Wolfgang Amadeus MOZART (1756-1791)
Le nozze di Figaro (1786)
Figaro - Vito Priante (baritone)
Susanna - Lydia Teuscher (soprano)
Countess Almaviva - Sally Matthews (soprano)
Count Almaviva - Audun Iverson (baritone)
Bartolo - Andrew Shore (baritone)
Marcellina - Ann Murray (mezzo)
Cherubino - Isabel Leonard (soprano)
Don Basilio - Alan Oke (baritone)
Antonio - Nicholas Folwell (baritone)
Don Curzio - Colin Judson (tenor)
Barbarina - Sarah Shafer (soprano)
Director - Michael Grandage
Designer - Christopher Oram
Film Director - François Roussillon
The Glyndebourne Chorus
Orchestra of the Age of Enlightenment/Robin Ticciati
rec. Glyndebourne, August 2012
Sound format: 2.0LPCM + 5.1(5.0) DTS
Subtitles: English; French, German, Japanese, Korean
Extra features: The Greatest Opera Ever Written and From page to stage.
OPUS ARTE OABD7118D Blu-ray [180:00]
Back in 2011, I covered the Proms performance of just this production. The review was published here. Now the same production surfaces again, in an August 2012 performance. The Overture, here in the home setting of Glyndebourne, sparkles and explodes. As so often these days, the characters interact silently while the Overture is played - and in the Blu-Ray/DVD issue, credits roll for the characters. A sports car, a Bugatti I believe, arrives onstage driven by Figaro and carrying the Countess. From the model of car and the characters' costumes, we are in the ’Sixties. Where better for such sexual intrigue as Figaro provides? Act 3 finds the Count and Susanna smoking something that definitely has a mellowing effect, shall we say. Musically, their duet here is of the highest standard - no pun intended. Michael Grandage is the director of this, the seventh different production at Glyndebourne; Christopher Oram provides the Moorish sets.

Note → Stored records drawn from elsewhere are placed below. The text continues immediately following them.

-- ==== Sys2Proof/Certificates/Slice0/Obligations.lean ====
section
/-! DEFINITION. The statements about the block, from the numbered rules of spec/. A next state is written out as the
old state with the fields that change; every field not named is unchanged. What TXN, SPC, NVAR, ATT and RXBUF hold in an
idle block the spec leaves undefined (10_state.md R26 to R30): where a statement names their values after a result, those
values are the model's choice (log entries 6, 8 and 12), as are NVAR outside GET and GET_ID and ATT outside a poll while an
operation runs (R28, R29; log entry 25) and the latched budget (log entry 7), and so are the order of
what the oracle holds (log entry 3) and the selector beside a result (log entry 15). -/

open Sys2Proof Sys2Proof.Machine

/-! ## Encoding and decoding -/

/-- Decoding the encoding of a well-formed instruction gives it back, and at the request port whatever follows the
request is left over (30_encoding.md R82, R83, R87, R88, R95). -/
def Obligations.EncodingReadsBack : Prop :=
  ∀ (i : Instr) (rest : List Byte), i.WellFormed → (channel i = .request ∨ rest = []) →
    decode (channel i) (encode i ++ rest) = some (i, rest)

/-- Bytes that decode are the encoding of the decoded instruction followed by what is left: each byte string has one
meaning, and the decoder accepts nothing but encodings (R82, R83, R84, R87, R88, R95). -/
def Obligations.DecodedBytesAreTheirEncoding : Prop :=
  ∀ (c : Channel) (bs rest : List Byte) (i : Instr), decode c bs = some (i, rest) →
    i.WellFormed ∧ channel i = c ∧ bs = encode i ++ rest

/-- Words written out from the encodings of 95_test_vectors.md section 3 and 30_encoding.md R88 decode as they stand
there (sanity). The last two words are words of the opcode table (30_encoding.md R100); how such a word packs its bytes is
read from the table (log entry 21, DEDUCED). -/
def Obligations.SpecWordsDecode : Prop :=
  decode .request [0x43, 0x08, 0x00, 0x00, 0x00, 0x00, 0x00, 0x00, 0x40] = some (.txnReadChunk 0x08000000 64, []) ∧
  decode .request [0x44, 0x08, 0x00, 0x00, 0x02, 0x00, 0x00, 0x00, 0x04, 0x01, 0x02, 0x03, 0x04] =
    some (.txnWriteChunk 0x08000002 [0x01, 0x02, 0x03, 0x04], []) ∧
  decode .request [0x14, 0x00, 0x00, 0x00, 0x03, 0x00, 0x10, 0x00, 0x11, 0x00, 0x12] =
    some (.pageListFrame [0x0010, 0x0011, 0x0012], []) ∧
  decode .request [0x46, 0xFF, 0xFF] = some (.txnEraseSpecial 0xFFFF, []) ∧
  decode .toDevice [0x44, 0xBB] = some (.wireExtendedErase, []) ∧
  decode .fromDevice [0x1F] = some (.wireNack, []) ∧
  decodeTableWord 16 0x926D = some .wireReadoutUnprotect ∧ decodeTableWord 8 0x30 = some .autobaudInit

/-- R84: an unlisted selector, whatever bytes follow it, selects no operation, and a request whose operands are cut short is
no request; the block answers REFUSED(IllegalOp), changes no state and puts nothing on the link, whatever the flags. That
`info` is the selector for cut-short operands too is read from "the same way" (log entry 10, DEDUCED), and that the rest of
that input is dropped is the model's choice (log entry 9). -/
def Obligations.IllegalRequestRefused : Prop :=
  (∀ (s : State) (opsel : Byte) (more : List Byte) (rest : List Input),
    (∀ i : Instr, channel i = .request → selector i ≠ opsel) → s.inputs = .port .request (opsel :: more) :: rest →
    step s = .next { s with
      inputs := rest, results := s.results ++ [⟨opsel, ⟨.refused, .illegalOp, some opsel, none, none⟩⟩] }) ∧
  (∀ (s : State) (i : Instr) (bs missing : List Byte) (rest : List Input),
    i.WellFormed → channel i = .request → bs ≠ [] → missing ≠ [] → encode i = bs ++ missing →
    s.inputs = .port .request bs :: rest →
    step s = .next { s with
      inputs := rest, results := s.results ++ [⟨selector i, ⟨.refused, .illegalOp, some (selector i), none, none⟩⟩] })

/-- A step takes the next input, and where its bytes decode it runs the instruction they spell; what is left of a
request's bytes stays the next input (the model's own order of inputs: log entries 1, 2 and 9). -/
def Obligations.StepRunsDecodedInstruction : Prop :=
  ∀ (s : State) (c : Channel) (bs left : List Byte) (i : Instr) (rest : List Input),
    s.inputs = .port c bs :: rest → decode c bs = some (i, left) →
    step s = exec i { s with inputs := (if left = [] then [] else [.port c left]) ++ rest }

/-! ## Frame builders -/

/-- R14: the XOR-fold of the empty sequence is 0x00, and one more byte is exclusive-ored in; so the address frame of
0x08000000 is `[08,00,00,00,08]`. -/
def Obligations.XorFoldRecurrence : Prop :=
  xorfold [] = 0x00 ∧ (∀ (s : List Byte) (b : Byte), xorfold (s ++ [b]) = xorfold s ^^^ b) ∧
  Builds (.addrFrame 0x08000000) [0x08, 0x00, 0x00, 0x00, 0x08]

/-- R120: CMD_FRAME returns `[op, op ^ 0xFF]` for every `op`, in every state, and writes nothing. -/
def Obligations.CmdFrameBuilt : Prop :=
  ∀ (op : Byte) (s : State), exec (.cmdFrame op) s = .next { s with
    results := s.results ++ [⟨0x10, ⟨.ok, .none, none, none, some (.frame [op, op ^^^ 0xFF])⟩⟩] }

/-- R122: ADDR_FRAME returns the four address bytes, most significant first, and their XOR-fold, for every address. -/
def Obligations.AddrFrameBuilt : Prop :=
  ∀ (addr : U32) (s : State),
    let b := [addr.extractLsb' 24 8, addr.extractLsb' 16 8, addr.extractLsb' 8 8, addr.extractLsb' 0 8]
    exec (.addrFrame addr) s = .next { s with
      results := s.results ++ [⟨0x11, ⟨.ok, .none, none, none, some (.frame (b ++ [xorfold b]))⟩⟩] }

Glyndebourne's revolving stage transports us, post-overture, almost immediately to the quarters where the Figaro/Susanna interaction takes place. It comes in handy again later, moving seamlessly from the third act to the fourth. Vito Priante is a superb Figaro, perfectly focused of voice and with great stage presence. One gets the impression that he is equally confident in comedy as high drama, which gives this Figaro appreciable depth. His “Se vuol ballare” has real menace, his voice strong throughout the registers. However, “Non più andrai” seems a little under tempo; Ticciati's fault, not Priante's. Lydia Teuscher provides a perfectly idiomatic, light-voiced but intensely human Susanna. Her final act “Deh vieni non tardar” is beautifully affecting.

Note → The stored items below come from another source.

theorem perform_tx_more_fail {s : State} (ht : s.txq = []) (frame : List Byte) (site : Option Site) :
    perform (.tx frame site) (s.more [.fail] []) = .ended (.err .txFail none site) (s.log (.tx frame .fail)) := by
  have hq : (s.more [.fail] []).txq = [.fail] := by simp [State.more, ht]
  rw [perform, txStep_fail hq, more_sent ht]

theorem rxStep_fails {n : Nat} {r : Result} {g : List Byte → State → Progress} {s : State} {q : List (Option Byte)}
    (hn : n ≠ 0) (h : s.rxq = none :: q) : rxStep n r g s = .ended r ({ s with rxq := q }.log (.rx n .fail)) := by
  obtain ⟨k, rfl⟩ := Nat.exists_eq_succ_of_ne_zero hn
  simp [rxStep, h, takeRx]

theorem rxByte_more_gets {s : State} (hr : s.rxq = []) (r : Result) (g : Byte → State → Progress) (b : Byte) :
    rxByte r g (s.more [] [some b]) = g b (s.log (.rx 1 (.ok [b]))) := by
  rw [rxByte_gets (more_rxq hr _), more_taken hr]

theorem pollLoop_more_gets {s : State} (hr : s.rxq = []) (r : Result) (g : Byte → State → Progress) (b : Byte) :
    pollLoop r g (s.more [] [some b]).rxq (s.more [] [some b]) = g b (s.log (.rx 1 (.ok [b]))) := by
  rw [more_rxq hr, pollLoop, more_taken hr]

/-- A step in which a transaction reads its handshake byte (R210). -/
def IsHandshake (site : Site) (m : Micro) : Prop := m = .ack site ∨ m = .poll site

theorem handshake_of_currentStep {s : State} {site : Site}
    (h : s.currentStep = some (.ack site) ∨ s.currentStep = some (.poll site)) :
    ∃ m, s.currentStep = some m ∧ IsHandshake site m :=
  h.elim (fun h => ⟨_, h, .inl rfl⟩) (fun h => ⟨_, h, .inr rfl⟩)

theorem perform_handshake_more {s : State} {m : Micro} {site : Site} (hm : IsHandshake site m) (hr : s.rxq = [])
    (b : Byte) : perform m (s.more [] [some b]) = ackByte site b (s.log (.rx 1 (.ok [b]))) := by
  rcases hm with rfl | rfl
  · exact rxByte_more_gets hr _ _ b
  · exact pollLoop_more_gets hr _ _ b

theorem perform_response_more {s : State} {m : Micro} (hm : m = .response ∨ m = .pollResponse) (hr : s.rxq = [])
    (b : Byte) : perform m (s.more [] [some b]) = .ended (responseResult b) (s.log (.rx 1 (.ok [b]))) := by
  rw [← responseByte_eq]
  rcases hm with rfl | rfl
  · exact rxByte_more_gets hr _ _ b
  · exact pollLoop_more_gets hr _ _ b

/-- Settles O26: at a handshake site the byte's class is all that counts (`perform_handshake_more`). -/
theorem responseByteOutcomes : Obligations.ResponseByteOutcomes := by
  refine fun b => ⟨rfl, fun s site rest h h' hr hm hi => ?_⟩
  obtain ⟨m, hcur, hsite⟩ := handshake_of_currentStep hm
  have hp := perform_handshake_more (s := { s with inputs := rest }) hsite hr b
  rw [ackByte, classify_other h h'] at hp
  rw [step_otherByte h h' hi, resume_ended (by exact hcur) hp]
  rfl

/-- In state `s`, step `m` reads `n` bytes, and a failed read ends the operation with `r`: every read but a poll's
(R180, R187, R210). -/
inductive ReadEnds (s : State) : Micro → Nat → Result → Prop
  | ack (site : Site) : ReadEnds s (.ack site) 1 (.err .rxFail none (some site))
  | len : ReadEnds s .len 1 (.err .rxFail none (some .lenByte))
  | data (n : DataCount) (hn : n.bytes s ≠ 0) : ReadEnds s (.data n) (n.bytes s) (.err .rxFail none (some .data))
  | response : ReadEnds s .response 1 (.err .rxFail none none)
  | initAck : ReadEnds s .initAck 1 (.err .initReadFailed none none)

theorem perform_more_readFails {s : State} {m : Micro} {n : Nat} {r : Result} (h : ReadEnds s m n r)
    (hr : s.rxq = []) : perform m (s.more [] [none]) = .ended r (s.log (.rx n .fail)) := by
  have hq := more_rxq hr none
  cases h with
  | ack | len | response | initAck => rw [perform, rxByte_fails hq, more_taken hr]
  | data n hn =>
    have hbytes : n.bytes (s.more [] [none]) = n.bytes s := by cases n <;> rfl
    rw [perform, hbytes, dataStep, if_neg hn, rxStep_fails hn hq, more_taken hr]

/-- A failed read ends the operation that waits for it. -/
theorem step_readFails_ends {s : State} {m : Micro} {n : Nat} {r : Result} {rest : List Input}
    (hm : s.currentStep = some m) (h : ReadEnds s m n r) (hr : s.rxq = []) (hi : s.inputs = .readFails :: rest) :
    step s = .next ((State.log (.rx n .fail) { s with inputs := rest }).finish r) := by
  have taken : ReadEnds { s with inputs := rest } m n r := by
    cases h with
    | ack site => exact .ack site
    | len => exact .len
    | data n hn => cases n <;> exact .data _ hn
    | response => exact .response
    | initAck => exact .initAck
  rw [step_readFails hi, resume_ended (by exact hm) (perform_more_readFails taken hr)]

/-- Settles O46: the write's failure, and one kind of failed read for each read that is no poll's (`ReadEnds`). -/
theorem transportFailureEndsOperation : Obligations.TransportFailureEndsOperation := by
  intro s m rest hm
  refine ⟨fun frame site h ht hi => ?write, fun site h hr hi => ?handshake, fun n h hn hr hi => ?data,
    fun h hr hi => ?response, fun h hr hi => ?init⟩
  case write =>
    subst h
    rw [step_txAnswer hi, resume_ended (by exact hm) (perform_tx_more_fail (by exact ht) frame site)]
    rfl
  case handshake =>
    rcases h with rfl | ⟨rfl, rfl⟩
    · exact step_readFails_ends hm (.ack site) hr hi
    · exact step_readFails_ends hm .len hr hi
  case data => subst h; exact step_readFails_ends hm (.data n hn) hr hi
  case response => subst h; exact step_readFails_ends hm .response hr hi
  case init => subst h; exact step_readFails_ends hm .initAck hr hi

/-! ## Steps that wait for an answer that is not there (R227) -/

/-- With nothing held, the step waits as soon as it starts, and changes nothing. -/
def WaitsAtOnce (m : Micro) : Prop :=
  ∀ s : State, s.txq = [] → s.rxq = [] → perform m (s.enter m) = .waiting s

theorem waitsAtOnce_tx (frame : List Byte) (site : Option Site) : WaitsAtOnce (.tx frame site) :=
  fun _ ht _ => txStep_waits ht

theorem waitsAtOnce_ack (site : Site) : WaitsAtOnce (.ack site) := fun _ _ hr => rxByte_waits hr

theorem waitsAtOnce_len : WaitsAtOnce .len := fun _ _ hr => rxByte_waits hr

theorem waitsAtOnce_response : WaitsAtOnce .response := fun _ _ hr => rxByte_waits hr

theorem waitsAtOnce_data {n : Nat} (hn : 1 ≤ n) : WaitsAtOnce (.data (.fixed n)) := by
  intro s _ hr
  obtain ⟨k, rfl⟩ : ∃ k, n = k + 1 := ⟨n - 1, by omega⟩
  have hq : takeRx (k + 1) s.rxq = .nothing := by rw [hr]; rfl
  show dataStep (k + 1) s = .waiting s
  rw [dataStep, if_neg k.succ_ne_zero, rxStep_waits hq]

/-- The step `m'`, which follows `m`, waits at once if `m` is a handshake. -/
def HandshakeThenWaits (m m' : Micro) : Prop := (∃ site, IsHandshake site m) → WaitsAtOnce m'

/-- After a handshake an admissible operation writes a frame, reads another handshake, or reads at least one byte (R212
to R225). -/
theorem planOf_handshakeThenWaits {i : Instr} (ha : Admissible i) :
    (planOf i).steps.IsChain HandshakeThenWaits := by
  have one : WaitsAtOnce (.data (.fixed 1)) := waitsAtOnce_data le_rfl
  cases i
  case autobaudInit | sendCommand | awaitAck | pollAwaitAck | sendFrame =>
    simp [planOf, planInit, planSendCommand, planAwaitAck, planPollAwaitAck, planSendFrame, HandshakeThenWaits,
      IsHandshake]
  case txnGet | txnGetRps | txnGetId =>
    simp [planOf, planTxnGet, planTxnGetRps, planTxnGetId, openTxn, HandshakeThenWaits, IsHandshake,
      waitsAtOnce_len, one]
  case txnReadChunk addr count =>
    have chunk : WaitsAtOnce (.data (.fixed count.toNat)) := waitsAtOnce_data ha.1
    simp [planOf, planTxnReadChunk, openTxn, HandshakeThenWaits, IsHandshake, waitsAtOnce_tx, chunk]
  case txnWriteChunk | txnErasePages | txnEraseSpecial | txnWriteProtect =>
    simp [planOf, planTxnWriteChunk, planTxnErasePages, planTxnEraseSpecial, planTxnWriteProtect, openTxn,
      HandshakeThenWaits, IsHandshake, waitsAtOnce_tx]
  case txnWriteUnprotect | txnReadoutProtect | txnReadoutUnprotect =>
    simp [planOf, planTxnWriteUnprotect, planTxnReadoutProtect, planTxnReadoutUnprotect, openTxn, HandshakeThenWaits,
      IsHandshake, waitsAtOnce_ack]
  all_goals exact absurd ha not_false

It is delightful to see Ann Murray as Marcellina, here perfectly matched in her opening scene with Bartolo. The wonderful Andrew Shore, so familiar from English National Opera - is here seemingly doing his best to look like Michael Caine. Her ensuing duet with Susanna is frankly hilarious, and entirely true to the spirit of Mozart's score. Shore's “La vendetta” is a marvel of energy, and the audience's applause at the close is fully justified.
Sally Matthews' Countess is a touching assumption. She sings “Porgi amor” very well, although in fairness the true art of this aria lies with the OAE's accompaniment. They prepare for Matthews' entrance perfectly and accompany with perfect gentleness. Her moment of glory actually comes in the third act “Dove sono”, where she is at her most touching.

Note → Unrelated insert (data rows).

-- ==== Sys2Proof/Machine/Ops.lean ====
section
/-! DEFINITION. The named operations on memory and registers, raising a fault, and the fixed parts of a cycle. -/

namespace Sys2Proof.Machine

/-- How a meaning answers: always a next state (log entry 1). -/
abbrev Result := Host.Outcome State Fault Refusal

/-! ### Memory (20_memory.md) -/

/-- What an address reads as that memory does not list: what reset leaves there (R63, R73): the glyph bytes at 0x050
to 0x09F, 0 elsewhere. -/
def Memory.resetByte (a : Nat) : Byte :=
  if h : Config.glyphBase ≤ a ∧ a - Config.glyphBase < 80 then Config.glyphs[a - Config.glyphBase]'h.2 else 0

/-- `MemRead(a, 1)` for `a <= 0xFFF` (00_scope.md R13). Every access is checked against 0xFFF before it is made. -/
def Memory.read : Memory → Nat → Byte
  | [], a => Memory.resetByte a
  | (b, w) :: rest, a => if a = b then w else Memory.read rest a

/-- Puts a cell into a rising list; the value an unlisted address reads as is not listed. -/
def Memory.insert : Memory → Nat → Byte → Memory
  | [], a, x => if x = Memory.resetByte a then [] else [(a, x)]
  | (b, w) :: rest, a, x =>
    if a < b then (if x = Memory.resetByte a then (b, w) :: rest else (a, x) :: (b, w) :: rest)
    else if a = b then (if x = Memory.resetByte a then rest else (a, x) :: rest)
    else (b, w) :: Memory.insert rest a x

/-- `MemWrite(a, 1, x)` (R13): sets the byte if `a <= 0xFFF`. -/
def Memory.write (m : Memory) (a : Nat) (x : Byte) : Memory :=
  if a < Config.memSize then Memory.insert m a x else m

/-- `bs` at consecutive addresses from `a`. -/
def Memory.writeBytes : Memory → Nat → List Byte → Memory
  | m, _, [] => m
  | m, a, b :: bs => Memory.writeBytes (Memory.write m a b) (a + 1) bs

/-- The list rises from `lo` on, stays in the address space and lists no byte an unlisted address reads as. -/
def Memory.risesFrom : Nat → Memory → Bool
  | _, [] => true
  | lo, (a, x) :: rest =>
    decide (lo ≤ a) && decide (a < Config.memSize) && decide (x ≠ Memory.resetByte a) && Memory.risesFrom (a + 1) rest

/-- The canonical form of memory: equal memories are equal lists. -/
def Memory.wf (m : Memory) : Bool := Memory.risesFrom 0 m

/-- The byte of the state's memory at `a`. -/
def readByte (s : State) (a : Nat) : Byte := Memory.read s.mem a

/-! ### Registers, stack, pixels -/

/-- `V[x]` (R11, R32). -/
def readV (s : State) (x : Nibble) : Byte := s.v[x.toNat]'x.isLt

/-- `V[x] <- b` (R11, R32). -/
def writeV (s : State) (x : Nibble) (b : Byte) : State := { s with v := s.v.set x.toNat b x.isLt }

/-- `VF <- b`: `VF` is `V[15]` (R35). -/
def setVF (s : State) (b : Byte) : State := writeV s 0xF#4 b

/-- `I <- a` (R42). -/
def setI (s : State) (a : Word) : State := { s with i := a }

/-- `DT <- b` (R48). -/
def setDT (s : State) (b : Byte) : State := { s with dt := b }

/-- `ST <- b` (R49). -/
def setST (s : State) (b : Byte) : State := { s with st := b }

/-- `PC <- PC + 2`, modulo 65536 (40_cycle.md R136, 10_state.md R41). -/
def advance (s : State) : State := { s with pc := s.pc + 2 }

/-- `if c then PC <- PC + 4 else PC <- PC + 2` (R136). -/
def skipIf (c : Bool) (s : State) : State := { s with pc := if c then s.pc + 4 else s.pc + 2 }

/-- `PC <- target` (R136). -/
def jump (s : State) (target : Word) : State := { s with pc := target }

/-- `stack[SP] <- a; SP <- SP + 1` below 16 (R45). -/
def push (s : State) (a : Word) (h : s.sp.val < 16) : State :=
  { s with stack := s.stack.set s.sp.val a h, sp := ⟨s.sp.val + 1, by omega⟩ }

/-- `SP <- SP - 1` above 0 (R45); the slot keeps its value (R46). -/
def pop (s : State) : State := { s with sp := ⟨s.sp.val - 1, by omega⟩ }

/-- `stack[SP]` below 16. -/
def stackTop (s : State) (h : s.sp.val < 16) : Word := s.stack[s.sp.val]'h

/-- The cell at column `c`, row `r` of a pixel buffer. -/
def pixelOf (g : Pixels) (c : Fin 64) (r : Fin 32) : Bool := (g[c.val]'c.isLt)[r.val]'r.isLt

/-- `gfx[c][r]` (R54). -/
def pixel (s : State) (c : Fin 64) (r : Fin 32) : Bool := pixelOf s.gfx c r

/-- The all-off buffer (R56, 41_family_0_1_2.md R150). -/
def blankPixels : Pixels := Vector.replicate 64 (Vector.replicate 32 false)

/-- `gfx[c][r] <- b`. -/
def setPixel (g : Pixels) (c : Fin 64) (r : Fin 32) (b : Bool) : Pixels :=
  g.set c.val ((g[c.val]'c.isLt).set r.val b r.isLt) c.isLt

/-! ### Faults (60_exceptions.md)

The block has no trap entry beyond recording the fault, and no return from one (R300, R312): only `State.reset` clears
`fault` (R306). -/

/-- The number of a fault (R305). -/
def faultCode : Fault → Byte
  | .unknownOpcode => 1
  | .stackOverflow => 2
  | .stackUnderflow => 3
  | .memoryBounds => 4
  | .keyIndex => 5

/-- `raise F(info)` (00_scope.md R14, 40_cycle.md R135): the record goes into `fault` and nothing else changes. -/
def raise (s : State) (record : FaultRecord) : State := { s with fault := some record }

/-- The record of a fault that has no field of its own: `pc` and `word` (R301, R302, R303). -/
def plainRecord (code : Fault) (pc word : Word) : FaultRecord :=
  { code := code, pc := pc, word := some word, kind := none, addr := none, key := none }

/-- The record of a `MemoryBoundsFault` (R304); `addr` is the lowest accessed address above 0xFFF (R267). -/
def boundsRecord (pc : Word) (word : Option Word) (kind : AccessKind) (base : Nat) : FaultRecord :=
  { code := .memoryBounds, pc := pc, word := word, kind := some kind, addr := some (max base Config.memSize),
    key := none }

/-- The record of a `KeyIndexFault` (R307). -/
def keyRecord (pc word : Word) (key : Byte) : FaultRecord :=
  { code := .keyIndex, pc := pc, word := some word, kind := none, addr := none, key := some key }

/-- Some byte of the `len` bytes from `base` lies above 0xFFF, at exact addresses (R76, R236, R267). -/
def beyondMemory (base len : Nat) : Bool := decide (0 < len ∧ Config.memSize ≤ base + len - 1)

/-- An instruction that accesses `len` bytes from `I`: the bounds check, before anything else, and then the state it
leaves (R76, R267). -/
def accessing (s : State) (word : Word) (kind : AccessKind) (len : Nat) (after : State) : Result :=
  if beyondMemory s.i.toNat len then .next (raise s (boundsRecord s.pc (some word) kind s.i.toNat)) else .next after

/-! ### The fixed parts of a cycle (40_cycle.md) -/

/-- Step 1: `draw <- false` (R131). -/
def clearDraw (s : State) : State := { s with draw := false }

/-- Step 2, `Fetch(PC)`: two bytes, high byte first (R132), or the record of the fault. -/
def fetch (s : State) : Except FaultRecord Word :=
  if Config.memSize ≤ s.pc.toNat + 1 then .error (boundsRecord s.pc none .fetch s.pc.toNat)
  else .ok (wordOfBytes (readByte s s.pc.toNat) (readByte s (s.pc.toNat + 1)))

/-- `if t > 0 then t - 1` (R137). -/
def decrement (t : Byte) : Byte := if t = 0 then 0 else t - 1

/-- Step 5: both timers (R137). -/
def tickTimers (s : State) : State := { s with dt := decrement s.dt, st := decrement s.st }

/-- The end of a cycle: step 5, which a fault leaves out (R135, R137). -/
def endCycle : Result → Result
  | .next s => .next (if s.fault.isSome then s else tickTimers s)
  | .fault r => .fault r
  | .refused r => .refused r

end Sys2Proof.Machine
end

Cherubino, sporting fantastically sixties clothing - the size of those collars - is the tremendously strong Isabel Leonard. Despite the short hair, little chance of her fooling anyone about her sex, but how magnificently and freshly she despatches “Non so più”; the second act “Voi che sapete” is likewise as fresh as a daisy, yet full of longing. Facial close-ups leave the viewer in no doubt as to the Countess's reactions.
I stand absolutely by my statement in the Proms review of the Count as a sort of operatic Keith Lemon. Iverson is a terrific singer though, nowhere better heard than in the Count's Act 3 “Ha già vinta la causa”. Barbarina's brief minor-key aria at the opening of the final act (“L'ho perduta”) is outstanding from Sarah Shafer. Act 4 is beautifully and nocturnally lit, as if echoing the whispered secrets of the recitatives.
Andrew Shore, one of the great character-actors/singers of our times, is a fabulously funny Bartolo. The OAE is on blistering form throughout, not just in the Overture; the Glyndebourne Chorus is splendidly well-drilled. That Ticciati took over from Jurowski at Glyndebourne as of this year (2014) is a cause for great celebration, judging by the musical strengths of the present production.
Some of the subtitles are true to the spirit of the piece, also: “The horny sod must go” for example; or its subtle variant, “Out you come, you horny bastard”. All in all this is a very professional, class product. It is fitting that Glyndebourne's most recent Figaro has been captured so effectively, and in the pristine medium of Blu-Ray.